Мало того что подобная разница в политическом словоупотреблении сама по себе сбивает с толку – дело осложнилось еще больше с появлением новых движений, таких как «Чайная партия» и «Захвати Уолл-стрит». Оба описываются как популистские; дошло даже до того, что предлагалось создать коалицию между правыми и левыми силами, критически настроенными по отношению к мейнстримной политике, где популизм будет общим знаменателем. Эта любопытная симметрия обозначилась также и во время президентской кампании 2016 г., когда СМИ описывали и Дональда Трампа, и Берни Сандерса как популистов, только один был правым, а другой – левым. Общим у них обоих, как нам неустанно твердили, было то, что они «бунтари против истеблишмента», пришедшие на волне «недовольства», «разочарования» и «обиды» граждан.

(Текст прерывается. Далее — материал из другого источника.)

-- ==== Sys2Proof/Tests/Slice0.lean ====
section
/-! SUPPORT. The model's own tests: ill-formed terms that the checks refuse, the decoding of a word of every constructor,
one-step tests from spec/95_test_vectors.md, lines of the assembler, and for every obligation with hypotheses a witness
that meets them. Expected results come from spec/, never from the model. -/

namespace Sys2Proof.Tests

-- One test after another: many kernel evaluations at once would each hold a thread and its stack.
set_option Elab.async false

open Sys2Proof Sys2Proof.Machine

-- Helpers

/-- Exactly the named flags set. -/
def flagged (ks : List FlagName) : Flags := ks.foldl (fun f k => f.put k true) Flags.clear

/-- The reset state with the PC at an address. -/
def cpu (pc : Word) : State := { State.reset with pc := pc }

/-- Bytes stored from an address on. -/
def stored (a : Nat) (bytes : List Byte) (s : State) : State :=
  { s with mem := (bytes.zipIdx a).foldl (fun m p => m.write p.2 p.1) s.mem }

/-- Bytes stored where the PC points. -/
def coded (bytes : List Byte) (s : State) : State := stored s.pc.toNat bytes s

/-- The state after a step, if the step has a next state. -/
def after (s : State) : Option State :=
  match step s with
  | .next t => some t
  | _ => none

/-- The fault of a step, if it has one. -/
def faultOf (s : State) : Option Fault :=
  match step s with
  | .fault f => some f
  | _ => none

theorem step_of_after {s t : State} (h : after s = some t) : step s = .next t := by
  unfold after at h
  split at h
  · rename_i u hu
    rw [hu, Option.some.inj h]
  · cases h

/-- Two admissible parameter sets beside the default. -/
def sentinelParams : Params := { defaultParams with pcNegativePolicy := .sentinel }

/-- PLA sets N and Z. -/
def nzPlaParams : Params := { defaultParams with plaSetsNz := true }

/-- The wrap policy. -/
def wrapParams : Params := { defaultParams with pcNegativePolicy := .wrap }

/-- Another well-formed opcode map: every opcode complemented. -/
def otherMap : OpcodeMap := defaultOpcodeMap.map fun r => { r with opcode := ~~~r.opcode }

-- Ill-formed terms are refused (30_encoding.md R64, R67; WellFormed.lean)

theorem test_wf_default_map : OpcodeMap.wf defaultOpcodeMap = true := by decide +kernel

theorem test_wf_other_map : OpcodeMap.wf otherMap = true := by decide +kernel

theorem test_wf_refuses_duplicate_opcode :
    OpcodeMap.wf (defaultOpcodeMap.map fun r => if r.opcode = 0xEA then { r with opcode := 0xA9 } else r) = false := by
  decide +kernel

theorem test_wf_refuses_foreign_form : OpcodeMap.wf (⟨0xFF, .sta, .imm⟩ :: defaultOpcodeMap) = false := by decide +kernel

theorem test_wf_refuses_duplicate_form : OpcodeMap.wf (⟨0xFF, .nop, .null⟩ :: defaultOpcodeMap) = false := by
  decide +kernel
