-- ==== Sys2Proof/Machine/Branch.lean ====
section
/-! DEFINITION. Branches (spec/45_branch.md). A meaning leaves the delay-slot word in `State.delay`; the rest of the
same `Step` dispatches it (Machine/Sequence.lean). -/

namespace Sys2Proof.Machine

/-- `TakeBranch(target)` (R238) up to the nested dispatch: the word after the branch is fetched, `pc` becomes the
target, and the branch is charged its 3 (R372). -/
def takeBranch (target : Word) (s : State) : Res :=
  withValue (s.fetchWord s.pc) fun d =>
    .next { s with pc := target, delay := .pending d, cycles := s.cycles + 3 }

/-- The target register of `JUMP` (R239): the alternate bank's in the lag instruction. -/
def State.jumpTarget (s : State) (rs : Reg) : Word := if s.lagNow then s.alt rs else s.x rs

/-- The target of `JR`, `pc` already past the branch (R237). -/
def State.jrTarget (s : State) (n : Imm5) : Word := s.pc + jrDisp n

/-- `JUMP` (R236). -/
def execJump (rs : Reg) (cc : CondCode) (s : State) : Res :=
  if s.inDelay then .refused .branchInDelaySlot
  else if s.cond cc then takeBranch (s.jumpTarget rs) s
  else .next s

/-- `JR` (R237). -/
def execJr (n : Imm5) (cc : CondCode) (s : State) : Res :=
  if s.inDelay then .refused .branchInDelaySlot
  else if s.cond cc then takeBranch (s.jrTarget n) s
  else .next s

end Sys2Proof.Machine
end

Очевидно, что популизм – политически сомнительное, неблагонадежное понятие[8]. Профессиональные политики знают, что стоит на кону в битве за значение этого слова. Так, например, в Европе видные «представители истеблишмента» не упускают случая заклеймить своих оппонентов как популистов. Но некоторые из этих заклейменных пошли в контрнаступление. Они заявляют, что если быть популистом и значит работать на благо народа, то они с гордостью будут носить этот титул. Как нам относиться к подобным заявлениям? И как отличить настоящих популистов от тех, кого просто так называют (а также от тех, кого популистами никто не называет, в том числе они сами, и кто все же по сути – популисты)? Мы столкнулись с самым настоящим концептуальным хаосом, ведь практически кого угодно – левых, правых, демократов, антидемократов, либералов, нелибералов – можно объявить популистами, а сам популизм рассматривается то как друг демократии, то как ее злейший враг.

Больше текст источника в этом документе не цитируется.